Hello Thierry,

On Mon, Jan 21, 2019 at 12:54:55PM +0100, Thierry Reding wrote:
> On Thu, Jan 17, 2019 at 09:19:56AM +0100, Uwe Kleine-König wrote:
> > On Wed, Jan 16, 2019 at 11:29:35AM -0800, Paul Walmsley wrote:
> > > COMPILE_TEST made slightly more sense before the broad availability of 
> > > open-source soft cores, SoC integration, and IP; and before powerful, 
> > > inexpensive FPGAs and SoCs with FPGA fabrics were common.
> > > 
> > > Even back then, COMPILE_TEST was starting to look questionable.  IP 
> > > blocks 
> > > from CPU- and SoC vendor-independent libraries, like DesignWare and the 
> > > Cadence IP libraries, were integrated on SoCs across varying CPU 
> > > architectures.  (Fortunately, looking at the tree, subsystem maintainers 
> > > with DesignWare drivers seem to have largely avoided adding architecture 
> > > or SoC-specific Kconfig restrictions there - and thus have also avoided 
> > > the need for COMPILE_TEST.)  If an unnecessary architecture Kconfig 
> > > dependency was added for a leaf driver, that Kconfig line would either 
> > > need to be patched out by hand, or if present, COMPILE_TEST would need to 
> > > be enabled.
> > > 
> > > This was less of a problem then.  There were very few FPGA Linux users, 
> > > and they were mostly working on internal proprietary projects. FPGAs that 
> > > could run Linux at a reasonable speed, including MMUs and FPUs, were 
> > > expensive or were missing good tool support.  So most FPGA Linux 
> > > development was restricted to ASIC vendors - the Samsungs, Qualcomms, 
> > > NVIDIAs of the world - for prototyping, and those FPGA platforms never 
> > > made it outside those companies.
> > > 
> > > The situation is different now.  The major FPGA vendors have inexpensive 
> > > FPGA SoCs with full-featured CPU hard macros.  The development boards can 
> > > be quite affordable (< USD 300 for the Xilinx Ultra96).  There are also 
> > > now open-source SoC HDL implementations - including MMUs, FPUs, and 
> > > peripherals like PWM and UART - for the conventional FPGA market.  These 
> > > can run at mid-1990's clock rates - slow by modern standards but still 
> > > quite usable.
> > 
> > In my eyes it's better to make a driver not possible to enable out of
> > the box than offering to enable it while it most probably won't be used.
> 
> This might sound like a good idea in general, but it's also something
> that is pretty much impossible to do. There's just no heuristic that
> would allow you to determine with a sufficient degree of probability
> that a driver won't be needed. Most of the PCI drivers that are
> installed on my workstation aren't used, and I would venture to say
> there are a lot of drivers that aren't used in, say, 95% of
> installations. That doesn't mean that we should somehow make these
> drivers difficult to install, or require someone to patch the kernel
> to build them.

If there is a PCI card that can be plugged into your machine, the
corresponding driver should be selectable for the matching kernel.

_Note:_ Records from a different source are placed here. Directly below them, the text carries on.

-- ==== Sys2Proof/Safety.lean ====
section
/-!
DEFINITION. What a sound state is and what a command may touch, in the terms statements use.
-/

namespace Sys2Proof.Machine

/-- The register and table words are held in their canonical form: keys strictly rising, no word listed at its reset value. -/
def State.canonical (s : State) : Bool := Store.wf s.mem && Store.wf s.ev.mem

/-- The parts of the state, one a field. -/
inductive Part where
  | mem | ev | sess | pmu | clk | ptp | ptpFrac | freeCount | islands | wrapped | rst | cmd | bpm | lanes | framing
  | pool | encoders | act | terms | grt | clusters | threads | queues | crl | ohp | cipher | upSdus | txts | tim
  | cls | lpm | merge | ports | pair | sys | nvm | pending
  deriving DecidableEq, Repr

/-- A part reads the same in two states. -/
def Part.same : Part → State → State → Prop
  | .mem, s, t => t.mem = s.mem
  | .ev, s, t => t.ev = s.ev
  | .sess, s, t => t.sess = s.sess
  | .pmu, s, t => t.pmu = s.pmu
  | .clk, s, t => t.clk = s.clk
  | .ptp, s, t => t.ptp = s.ptp
  | .ptpFrac, s, t => t.ptpFrac = s.ptpFrac
  | .freeCount, s, t => t.freeCount = s.freeCount
  | .islands, s, t => t.islands = s.islands
  | .wrapped, s, t => t.wrapped = s.wrapped
  | .rst, s, t => t.rst = s.rst
  | .cmd, s, t => t.cmd = s.cmd
  | .bpm, s, t => t.bpm = s.bpm
  | .lanes, s, t => t.lanes = s.lanes
  | .framing, s, t => t.framing = s.framing
  | .pool, s, t => t.pool = s.pool
  | .encoders, s, t => t.encoders = s.encoders
  | .act, s, t => t.act = s.act
  | .terms, s, t => t.terms = s.terms
  | .grt, s, t => t.grt = s.grt
  | .clusters, s, t => t.clusters = s.clusters
  | .threads, s, t => t.threads = s.threads
  | .queues, s, t => t.queues = s.queues
  | .crl, s, t => t.crl = s.crl
  | .ohp, s, t => t.ohp = s.ohp
  | .cipher, s, t => t.cipher = s.cipher
  | .upSdus, s, t => t.upSdus = s.upSdus
  | .txts, s, t => t.txts = s.txts
  | .tim, s, t => t.tim = s.tim
  | .cls, s, t => t.cls = s.cls
  | .lpm, s, t => t.lpm = s.lpm
  | .merge, s, t => t.merge = s.merge
  | .ports, s, t => t.ports = s.ports
  | .pair, s, t => t.pair = s.pair
  | .sys, s, t => t.sys = s.sys
  | .nvm, s, t => t.nvm = s.nvm
  | .pending, s, t => t.pending = s.pending

/-- A set of parts as a mask. -/
def partMask (l : List Part) : Nat := l.foldl (fun a p => a ||| 2 ^ p.ctorIdx) 0

/-- Nothing has changed but parts of the set. -/
def Keeps (m : Nat) (s t : State) : Prop := ∀ p : Part, m.testBit p.ctorIdx = false → p.same s t

/-- A set of register and table spaces as a mask, above the parts'. -/
def spMask (l : List Sp) : Nat := l.foldl (fun a p => a ||| 2 ^ (64 + p.ctorIdx)) 0

/-- No word has changed but words of the spaces named. -/
def OnlySpaces (l : List Sp) (s t : State) : Prop := ∀ k : Key, k.sp ∉ l → t.get k = s.get k

/-- What every command does whatever else it does: only the parts and the register spaces of the set change, the words stay
canonical, time does not run back, and no free value is drawn twice. -/
structure Evolves (m : Nat) (s t : State) : Prop where
  keeps : Keeps m s t
  canonical : s.canonical = true → t.canonical = true
  clk : s.clk ≤ t.clk
  fresh : s.freeCount ≤ t.freeCount
  words : ∀ k : Key, m.testBit (64 + k.sp.ctorIdx) = false → t.get k = s.get k

/-- Two fields of tables share no bit. -/
def Fld.apart (f : Fld) (i x : Nat) (g : Fld) (j y : Nat) : Prop :=
  f.sp ≠ g.sp ∨ i ≠ j ∨ x ≠ y ∨ f.word ≠ g.word ∨ f.hi < g.lo ∨ g.hi < f.lo

/-- Every field of every register and table reads as before but those of the list (a field, its instance, its table
entry); the events block, which every raise of a cause writes, apart. -/
def OnlyFields (l : List (Fld × Nat × Nat)) (s t : State) : Prop :=
  ∀ (g : Fld) (j y : Nat), g.sp.isEvent = false → g.hi < 32 → (∀ e ∈ l, e.1.apart e.2.1 e.2.2 g j y) →
    rdx g j y t = rdx g j y s

/-- Only the parts and the fields named have changed. -/
def Touches (ps : List Part) (fs : List (Fld × Nat × Nat)) (s t : State) : Prop :=
  Keeps (partMask ps) s t ∧ OnlyFields fs s t

/-- The spaces of the events block, which a raise of a cause writes. -/
def eventSpaces : List Sp := [.src, .evt, .ringc]

/-- Only the parts and the register spaces named, and the events block's where it is named as a part, have changed. -/
def Within (ps : List Part) (sps : List Sp) (s t : State) : Prop :=
  Keeps (partMask ps) s t ∧ OnlySpaces (eventSpaces ++ sps) s t

/-- Every word is at its reset value, but those of the spaces named, which are as before (R8). -/
def ClearedBut (l : List Sp) (s t : State) : Prop := ∀ k : Key, t.get k = if k.sp ∈ l then s.get k else k.reset

/-- What a raise of a cause may change: the events block, the performance counters, and the answers of the buffer manager's
wrapper to the request of an event packet. -/
def signals : List Part := [.ev, .pmu, .wrapped]

/-- The cause is raised: its CAUSE bit is set, or it is latched while island 223 is in reset (R394). -/
@[irreducible] def Raised (src bit : Nat) (t : State) : Prop :=
  if t.up 223 then maskHas (rd SRC.CAUSE src t) bit = true else t.ev.pending.any (fun p => p.1 == src && p.2.1 == bit) = true

/-- A counter counts one occurrence and stays at its largest value (R5). -/
def Counted (f : Fld) (i : Nat) (s t : State) : Prop := rd f i t = min (rd f i s + 1) f.max

/-! Baruc packets (R370 to R376). -/

/-- Session i takes packet p, of opcode o, from the head of its FIFO, and what follows it there is no bad header. -/
abbrev Takes (i o : Nat) (p : Inbound) (s : State) : Prop :=
  s.up 223 = true ∧ nextPacket i s = some p ∧ opcodeListed i p = true ∧ p.opcode = o ∧ s.rst.blockDue = none ∧
  badHeader ((s.session i).fifo.drop (16 + p.len)) = false

/-- The response x stands in the ring of session i, whatever its PHASE, or waits for room. -/
def Responded (i : Nat) (x : Packet) (t : State) : Prop :=
  x ∈ (t.session i).waiting ∨ ∃ e ∈ (t.session i).ring, { e.2 with phase := false } = { x with phase := false }

/-- Session i has taken p out of its FIFO and answered r. -/
def Answered (i : Nat) (p : Inbound) (r : Reply) (s t : State) : Prop :=
  Responded i (responsePacket i p.opcode p.tag (((s.session i).consumed + 16 + p.len) % 2 ^ 32) r) t ∧
  (t.session i).fifo = (s.session i).fifo.drop (16 + p.len) ∧
  (t.session i).consumed = ((s.session i).consumed + 16 + p.len) % 2 ^ 32

/-- A register access of source src at an offset runs at once: nothing of its own waits before it, no table load holds its
block (R377). -/
abbrev Runs (src ofs : Nat) (s : State) : Prop :=
  s.up 223 = true ∧ s.rst.blockDue = none ∧ s.cmd.portWait = [] ∧ portHeld src ofs s = false

/-! Accesses and packets in general: the registers and words a command reaches are those its operands name. -/

/-- The state in which an access of source src runs: no verdict yet (R375, R392). -/
def accessing (src : Nat) (s : State) : State := { s with cmd := { s.cmd with source := src, verdict := 0, detail := 0 } }

/-- The access of `was` has left u: what it returned is kept for its maker, the source is as before, and a block reset that waited for
it starts (R331). -/
def accessed (was : State) (v : Nat) (u : State) : State :=
  startDue (setRead v { u with cmd := { u.cmd with source := was.cmd.source } })

/-- The state in which session i's packet p runs: out of its FIFO, its accesses with the session's rights (R370, R382). -/
def runningPacket (i : Nat) (p : Inbound) (s : State) : State :=
  let u := consume i (16 + p.len) s
  { u with cmd := { u.cmd with source := i } }

/-- Packet p of session i has left u and is answered r (R372, R373). -/
def packetAnswered (i : Nat) (p : Inbound) (r : Reply) (was u : State) : State :=
  sendAnswer i p.opcode p.tag r { u with cmd := { u.cmd with source := was.cmd.source } }

/-- Packet p makes the accesses l in order and is answered with their first condition, arg0 and what pay makes of the words read
(R375, R376). -/
def answeredRun (i : Nat) (p : Inbound) (l : List BusOp) (arg0 : Nat) (pay : List Nat → List Byte) (s : State) : State :=
  let b := busRun l (runningPacket i p s)
  packetAnswered i p (noted b.note arg0 (pay b.out.reverse)) s b.state

/-- The packet waits: its load or message stands in session i, which answers later (R376, R378). -/
def packetWaits (i : Nat) (x : Session → Session) (was u : State) : State :=
  let u := { u with cmd := { u.cmd with source := was.cmd.source } }
  u.setSession i (x (u.session i))

/-- The run in progress has taken its record of this payload (R350). -/
def recordTaken (r : RunNow) (pay : List Nat) (s : State) : State :=
  setRun (some { r with pos := r.pos + 8 + 4 * pay.length }) s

The case here is different though. We're talking about a piece of
hardware that up to now only exists in a riscv machine (IIUC). Yes, I'm
aware that the design is publicly available, still I think this driver
should not be available for a person configuring a kernel for their x86
machine. When you (or someone else) comes around claiming that they have
a real use for this driver on a non-riscv architecture I support
expanding the dependency accordingly.

What I want to make aware of is that being able to enable a driver comes
at a (small) cost. Using a too broad dependency is quite usual because
the person who introduces a given symbol usually doesn't have to think
long if it should be enabled for a given kernel config or not; so it's
"only" other people's time that is wasted.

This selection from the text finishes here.